Fellas, this may be one of those eye rolling stupidly dumb questions but I'm gonna ask the bastard anyways!

I want to brew out the back so I can take the young fella out the back and play and the missus would be fine with that, therefore allowing me to brew a tonne more beers in the future!! 
Question is, could i fill up the fermenter on extract brews, or my urn for biab brews out of the backyard tap? Not out of the hose, but the tap hanging off the house? Im assuming it would probably need a filter, but id rather not fork out the money if I dont have to.

Cheers


----------



## MHB (18/6/17)

Unless you live in a very new house with a grey water system (and the tap should be marked) the tap water in the back yard should be the same water as the rest of the house, so if your indoor water is OK so should the outdoor water.
The one thing to be wary of is the hose, a lot of garden hoses will give the water a plastic taste, not good in beer. You might be looking at a short food grade hose just for brewing, or going from the tap to your brewery with a bucket.
If your water is good for brewing, just removing the Chlorine is probably enough, filtering isn't really required for most domestic water, you might get better results with a bit of basic water chemistry and pH adjustments, and just using a Campden Tablet to remove that Chlorine.
Mark


----------



## bevan (18/6/17)

With out knowing your plumbing I'd say that the tap out the back will have the same quality of water from your sink, mine does (it's what I use). So I'd say you shouldn't need a filter (unless your in Adelaide in which case you should be using a filter all the time [emoji23]). What you could do is the day before you brew put in more water than you need and boil it, then it should cool down overnight (covered of course) ready for your brew day.


----------



## Grott (18/6/17)

bevan said:


> (unless your in Adelaide in which case you should be using a filter all the time [emoji23]).
> 
> 
> > At least we get a meal with it, perhaps that's what's in the bottom of a Coopers Pale Ale?


----------



## Lowlyf (18/6/17)

Haha bloody coppers conditioned water!


----------



## Lowlyf (18/6/17)

Alright cheers guys! Ill brew today with the tap out the back. I'll just pour it straight from the tap and not use the hose (not that I was ever planning on using that)


----------



## Lionman (22/6/17)

I know some people use hose and filters meant for caravans. Its the hose that would go from the tap at a caravan park to the caravan or motorhome.
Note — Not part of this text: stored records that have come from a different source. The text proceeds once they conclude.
-- ==== Sys2Proof/Machine/Link.lean ====
section
/-! DEFINITION. A Usdar port (spec/13): training, frames, acks, replay, violations and quarantine. -/

namespace Sys2Proof.Machine

/-! ### Port state (R454 to R457, R502) -/

/-- USD_CTRL.EN. -/
def State.usdEn (s : State) (p : Port) : Bool := bit (s.reg (Reg.usdCtrl p.val)) 0

/-- Whether a port may begin an attempt: enabled, in Dry, a node of the mesh, with the serializer clock, after the release and not
idled by the ladder (R457, R484, R494, R495, R656, Table 18.3). -/
def State.mayTrain (s : State) (p : Port) : Bool :=
  s.usdEn p && decide ((s.port p).state = .dry) && s.nodeValid && !s.power.fovr && decide (s.power.entry < 4) &&
    decide (s.power.stage = .released) && !s.power.xinAbsent

/-- A port with the fields of an attempt at their start, its transmitter idle. -/
def PortSt.fresh (x : PortSt) : PortSt :=
  { x.silent with
    rate := 0, ts1 := 0, ts2 := 0, tsSent := 0, levelIdle := false, gotOffer := false, gotSeen := false, sentSeen := false, rates := 0,
    stamps := [], echoes := 0, rttMax := 0, gotParam := false, sentParam := false, sentFlow := false, gotReady := false, sentReady := false,
    ctl := [], held := false, holding := false, nakOut := false, sinceAck := 0, replayAt := none, replayFrom := none, rxPlus := false,
    rxBad := [] }

/-- An attempt begins in Seep (R454). -/
def State.beginAttempt (s : State) (p : Port) : State :=
  if s.mayTrain p then s.modPort p fun x => { x.fresh with state := .seep, rate := 1 } else s

/-- The unit code of a port. -/
def portUnit (p : Port) : Nat := 0x30 + p.val

/-- A failure counts; the sixteenth in a row is DRY-STUCK, logged again at most once per hour (R457). -/
def State.countFailure (s : State) (p : Port) : State :=
  let x := s.port p
  let n := min 16 (x.fails + 1)
  let s := s.modPort p fun x => { x with fails := n, noBackoff := false }
  if n < 16 then s
  else
    let due := rateDue s.us (minutes 60) x.stuckAt
    let s := (s.modPort p fun x => { x with stuck := true, stuckAt := if due then some s.us else x.stuckAt }).setBits
      (Reg.usdEvt p.val) 0x20
    if due then s.hlog 0x0603 sevNotice (portUnit p) [] else s

/-- The frames waiting on a port that leaves Flow are dropped as NOROUTE (R500). -/
def State.dropQueues (s : State) (p : Port) : State :=
  let waiting := (s.port p).queues.toList.flatMap fun q => q
  let s := s.modPort p fun x => { x with queues := Vector.replicate 4 [], ages := Vector.replicate 4 0 }
  s.each waiting fun s w => (s.areaFreeFrame w.1 w.2 (some p)).routeDrop .noRoute w.2.dst

/-- RT_STAT.UNREACH of a port that has left Flow (R502). -/
def State.markUnreach (s : State) (p : Port) : State :=
  let n := s.routesTo p
  if n = 0 then s
  else ((s.modMesh fun m => { m with unreach := m.unreach ||| BitVec.ofNat 4 (2 ^ p.val) }).setBits Reg.rtEvt 1).hlog 0x0631
    sevNotice (portUnit p) (BitVec.ofNat 8 p.val :: beBytes 2 n)

/-- A port leaves Flow: event 0602h, EVT.DOWN, routes unreachable, waiting frames dropped. Its unacknowledged frames stay for a resume
(R492, R500, R502). -/
def State.leaveFlow (s : State) (p : Port) : State :=
  let s := s.modPort p fun x => { x.fresh with state := .dry, expValid := true }
  let s := (s.setBits (Reg.usdEvt p.val) 2).hlog 0x0602 sevNotice (portUnit p) []
  (s.dropQueues p).markUnreach p

/-- Whether a port is training. -/
def PortSt.training (x : PortSt) : Bool := decide (x.state = .seep ∨ x.state = .fill ∨ x.state = .level)

/-- A port leaves its state for Dry; `fail` counts it as a failure (R454, R457). -/
def State.toDry (s : State) (p : Port) (fail : Bool) : State :=
  let x := s.port p
  if x.inFlow then (if fail then (s.leaveFlow p).countFailure p else s.leaveFlow p)
  else if x.training then
    let s := s.modPort p fun x => { x.fresh with state := .dry }
    if fail then s.countFailure p else s
  else s

/-- Without resume a port hands its unacknowledged frames back to the mesh, routed again, and restarts at sequence 0; the frames held
in its receive area leave it as they go on (R463, R501). -/
def State.handBack (s : State) (p : Port) : State :=
  let frames := (s.port p).replay
  let s := s.modPort p fun x => { x with
    replay := [], replayAt := none, acked := 0xFFF, exp := 0, expValid := false,
    limit := Vector.replicate 4 0, sent := Vector.replicate 4 0, granted := Vector.replicate 4 0, taken := Vector.replicate 4 0 }
  s.each frames fun s f =>
    if f.type = typeBcast then s
    else match s.route f.dst (some p) with
    | .here => s.modMesh fun m => { m with arrivals := m.arrivals ++ [(none, f)] }
    | .port q => s.enqueue q none f
    | .dropped k => s.routeDrop k f.dst

/-- A port fails (R493): it stays in Dry, 0621h is logged, its health is FAILED for good, and routes through it are unreachable. -/
def State.portFail (s : State) (p : Port) : State :=
  let s := if (s.port p).inFlow ∨ s.mesh.unreach.getLsbD p.val then s.toDry p false else (s.toDry p false).markUnreach p
  let s := s.modPort p fun x => { x with state := .failed }
  (s.hlog 0x0621 sevError (portUnit p) []).healthNotice (portUnit p) .failed true 0x0621

/-- A double-bit buffer error: 0620h, and the third within 24 h makes the port failed (R493). -/
def State.bufferEcc (s : State) (p : Port) : State :=
  let times := s.us :: within s.us (hours 24) (s.port p).eccTimes
  let s := (s.modPort p fun x => { x with eccTimes := times }).hlog 0x0620 sevNotice (portUnit p) []
  if 3 ≤ times.length then s.portFail p else s

/-- A port reset (R672): out of Flow or training without resume; USD_STAT, USD_EVT and the counters are emptied. -/
def State.portReset (s : State) (p : Port) : State :=
  let s := (s.toDry p false).handBack p
  let s := s.modPort p fun x => { x.fresh with
    state := if x.state = .failed then .failed else .dry, fails := 0, stuck := false, stuckAt := none, partner := {}, hgMode := false,
    last := none, violSec := Vector.replicate 8 0 }
  let s := (s.setReg (Reg.usdStat p.val) 0).setReg (Reg.usdEvt p.val) 0
  s.each ((List.range 8).map (fun k => Reg.usdVcnt p.val (k + 1)) ++ (List.range 7).map fun k => Reg.usd p.val + 0x60 + 4 * k)
    fun s a => s.setReg a 0
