-- ==== Sys2Proof/Machine/Ladder.lean ====
section
/-! DEFINITION. The power ladder: requests, refusals, entry and wakes (spec/18). -/

namespace Sys2Proof.Machine

/-! ### Requests (R625 to R627) -/

/-- How many steps of Table 18.3 a target needs. -/
def stepsTo (target : Nat) : Nat :=
  match target with
  | 1 => 1 | 2 => 2 | 3 => 5 | 4 => 6 | 5 => 7 | _ => 0

/-- The wake sources with an enable that Table 18.4 marks for a state. -/
def enabledSources : List Wake := [.waken, .rtc, .trig, .ts1, .con, .gp, .tamp, .line, .req]

/-- The refusal condition of Table 18.2 found first for a target (R626). -/
def State.ladderRefusal (s : State) (target : Nat) : Option Nat :=
  let deep := decide (3 ≤ target)
  if (deep && s.anySession) || (decide (target = 2) && allChans.any fun n => s.inSession n && !(s.chan n).src) then some 1
  else if deep && ((s.mesh.tags.toList.any fun t => decide (t.state = .wait ∨ t.state = .sent)) ||
      s.mesh.cache.toList.any fun e => decide (e.state = .pending)) then some 2
  else if deep && decide (s.openGroups ≠ 0) then some 3
  else if deep && (s.narga.updateLock || s.tarn.tfwInstall.isSome) then some 4
  else if decide (target = 5) && s.power.rtcRco then some 5
  else if deep && !(enabledSources.any fun w => wakeMarked w target && s.wakeEnabled w) then some 6
  else if decide (target = 5) && allChans.any fun n => decide ((s.chan n).backlog ≠ 0) then some 7
  else none

/-- A request is refused: REFUSE, EVT.REFUSED and no pending request; 0803h at most once per minute per reason (R626). -/
def State.ladderRefuse (s : State) (r : Nat) : State :=
  let s := (s.modPower fun p => { p with refuse := BitVec.ofNat 8 r, pend := 0 }).setBits Reg.pwrEvt 4
  s.hlogKey r 0x0803 sevNotice 0xFF (minutes 1) [BitVec.ofNat 8 r]

/-- Whether the part is outside Surface, or on its way out of it. -/
def State.outsideSurface (s : State) : Bool := decide (s.power.entry ≠ 0)

/-- A commit of PWR_REQ with its reserved bits 0 (R625): a request, a cancellation or a wake with cause REQ. -/
def State.pwrRequest (s : State) (m : Master) (v : Word) : State :=
  let t := field v 0 3
  let allowed : Bool := match m with | .lc _ _ _ => true | .wellhead => true | _ => false
  if ¬ allowed ∨ 6 ≤ t then s.setBits Reg.cpStat 0x80000000
  else
    let s := s.setReg Reg.pwrReq v
    if m = .wellhead ∧ s.outsideSurface ∧ t < entryDepth s.power.entry then s.wake .req
    else if t = 0 then s.modPower fun p => { p with pend := 0 }
    else match s.ladderRefusal t with
    | some r => s.ladderRefuse r
    | none => s.modPower fun p => { p with pend := t }

/-- Whether the cores are quiet (R627): no context READY or RUN, every store buffer empty. -/
def State.coresQuiet (s : State) : Bool :=
  allCores.all fun c => (s.core c).buf.isEmpty &&
    allCtxs.all fun k => match effState s c k with | .ready => false | .run => false | _ => true

/-! ### Entry (R628) -/

/-- Whether both converters have ended their running entry and their queued urgent entries (step 4). -/
def State.cnvsIdle (s : State) : Bool :=
  allCnvs.all fun u =>
    let c := s.cnv u
    c.urgents.isEmpty && (match c.work with | some (.seqEntry _ _ _, _) => false | some (.urgent _ _, _) => false | _ => true)

/-- A converter stops for Shallows (step 4): its pending start is dropped with SMISS, what is left of a sequence and a background
conversion are dropped, and a calibration step begins again at the wake (log 24). -/
def State.cnvStop (s : State) (u : Cnv) : State :=
  let s := if (s.cnv u).pendingStart.isSome then s.startMiss u else s
  s.modCnv u fun c => ({ c with
    pendingStart := none, seq := none, trigDelay := false, work := none, calConv := if c.state = .cal then 0 else c.calConv } : CnvSt).settle

/-- A port loses its power in Deep (step 6): it keeps its registers and what Wellhead knows of it. -/
def PortSt.powerLost (x : PortSt) : PortSt :=
  { state := if x.state = .failed then .failed else .dry, fails := x.fails, stuck := x.stuck, stuckAt := x.stuckAt,
    eccTimes := x.eccTimes, clockFails := x.clockFails }

/-- Ledger-SRAM bank `b` loses its power: what it held is gone, and each byte is a free value until it is written. -/
def State.loseBank (s : State) (b : Fin 16) : State :=
  { s with
    mem := s.mem.filter fun e => ¬ (b.val * 0x20000 ≤ e.1 ∧ e.1 < (b.val + 1) * 0x20000)
    sramLost := s.sramLost.set b (some s.free) }.nextFree

/-- Every bank outside PWR_RET loses its power (step 6). -/
def State.loseBanks (s : State) : State :=
  s.each (List.range 16) fun s b => if bit (s.reg Reg.pwrRet) b then s else s.loseBank (Fin.ofNat 16 b)

/-- The action of entry step `n` (Table 18.3). Step 1 gates the cores, step 2 arms the slow sequences and step 5 changes clocks: these
act through how far the entry has come. -/
def State.entryStep (s : State) (n : Nat) : State :=
  let s :=
    if n = 3 then (s.saveTotals.tlog 0x0417 0xFF 0 [])
    else if n = 4 then
      let s := s.each allChans fun s n => s.takeAll n
      let s := s.each allCnvs fun s u => s.cnvStop u
      s.each allPorts fun s p => s.toDry p false
    else if n = 6 then
      let s := if s.wellheadRuns then s.saveArea else s
      let s := s.modPower fun p => { p with spll := false, cpll := false }
      let s := s.each allChans fun s n => s.modEng n fun e => { e with runst := .held, heldWord := none, wq := [] }
      let s := s.each allPorts fun s p => s.modPort p PortSt.powerLost
      s.loseBanks
    else if n = 7 then
      (s.modTarn fun t => { t with running := false, cleanSave := true }).modPower fun p => { p with xin := false, rco := false, tpll := false }
    else s
  s.modPower fun p => { p with entry := n }

/-- The end of an entry: PS shows the target, EVT.ENTERED is set and 0801h logged (R628). -/
def State.entered (s : State) (target : Nat) : State :=
  let s := (s.modPower fun p => { p with ps := target, pend := 0 }).setBits Reg.pwrEvt 1
  s.hlog 0x0801 sevNotice 0xFF [BitVec.ofNat 8 target]

/-! ### Back to Surface (R630 to R634) -/

/-- What a wake from Deep restarts (R632): the cores are released empty, each engine whose store holds a loaded image restarts at word
0000h with the store it kept (R143, R148, Table 18.1), and Wellhead restores its state area. A core that was HALTED stays so (R412; log 24). -/
def State.deepWake (s : State) : State :=
  let s := s.modPower fun p => { p with spll := true, cpll := true }
  let s := s.each allCores fun s c => if (s.core c).core = .run then s.coreRelease c else s
  let s := s.each allChans fun s n =>
    if (s.eng n).loaded then s.modEng n fun e => e.started (s.chan n).mc else s
  if s.well.running then s.restoreSaved.nargaLost.emptyStaging.nargaReady else s

/-- The ladder returns to Surface from entry step `e`, in the reverse order of Table 18.3 (R630, R631): 0418h before any increment, what
the lowest states latched, the engines, converters and ports. -/
def State.toSurface (s : State) (e : Nat) : State :=
  let s := s.modPower fun p => { p with ps := 0, pend := 0, entry := 0, waking := none }
  let s := if 3 ≤ e then s.tlog 0x0418 0xFF 0 [] else s
  let s := s.lateEvents
  let s := if 6 ≤ e then s.deepWake else s
  let s := if 2 ≤ e then s.each allCnvs fun s u => s.cnvNext u else s
  if 4 ≤ e then s.each allPorts fun s p => s.beginAttempt p else s

/-- LADDER_ENTRY: once the cores are quiet the ladder takes its next step (R626 to R628; one step a command, log 24), or finds a refusal
and returns to Surface. A wake source under way ends the entry (R648, R649). -/
def execLadderEntry (s : State) : Host.Outcome State Fault Refusal :=
  let p := s.power
  if p.pend = 0 ∨ p.waking.isSome ∨ p.pfail ∨ p.stage = .off ∨ (p.entry = 0 ∧ ¬ s.coresQuiet) then .next s
  else match s.ladderRefusal p.pend with
  | some r => .next (if p.entry = 0 then s.ladderRefuse r else (s.ladderRefuse r).toSurface p.entry)
  | none =>
    let n := p.entry + 1
    if stepsTo p.pend < n then .next (s.entered p.pend)
    else if n = 4 ∧ ¬ s.cnvsIdle then .next s
    else
      let s := s.entryStep n
      .next (if n = stepsTo p.pend then s.entered p.pend else s)

/-- WAKE_N_LOW (R630). -/
def execWakeNLow (s : State) : Host.Outcome State Fault Refusal := .next (s.wake .waken)

/-- Whether a line is pending to an IDLE context with IM = 0: a wake of its own (Table 18.4). -/
def State.lineWakes (s : State) : Bool :=
  allCores.any fun c => allCtxs.any fun k => decide ((s.ctx c k).state = .idle) && decide (effState s c k = .ready)

end Sys2Proof.Machine
end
Usually white food grade hose with normal garden fittings, and an inline filter that just connects up to said hoses.


----------



## mtb (22/6/17)

I grabbed myself one of these bad boys. Contributes zero hose flavour and functions otherwise like an ordinary garden hose.


----------



## Brewnicorn (22/6/17)

Lionman said:


> I know some people use hose and filters meant for caravans. Its the hose that would go from the tap at a caravan park to the caravan or motorhome.
> 
> Usually white food grade hose with normal garden fittings, and an inline filter that just connects up to said hoses.



I used one of these filters initially when I grew frustrated with the larger brewing containers not fitting in the sink etc and the filter was a good solution for it. Use the food grade hose and you're laughing! 

Filter link - https://www.bunnings.com.au/stefani-caravan-water-filter-cartridge_p5090173


----------



## Pnutapper (22/6/17)

I have always used this type of rig


Front section of a brass 3/4" snaplock adaptor - remove spring and valve, retain SL6 valve seat (shed junk - no value)
Beer line check valve (shed junk - about $10 value)
Multiwall nylon beer tubing (@ around $1 a meter.)


----------



## Lowlyf (23/6/17)

mtb said:


> I grabbed myself one of these bad boys. Contributes zero hose flavour and functions otherwise like an ordinary garden hose.



Dude that is fantastic. Do you use a tap fitting of some sort to control the flow or eliminate it completely without having to walk all the way to the tap??


----------



## mtb (23/6/17)

Lowlyf said:


> Dude that is fantastic. Do you use a tap fitting of some sort to control the flow or eliminate it completely without having to walk all the way to the tap??


For me thankfully, the tap is very close by, but one could easily fit an inline valve - I've been considering this simply because I'm lazy


----------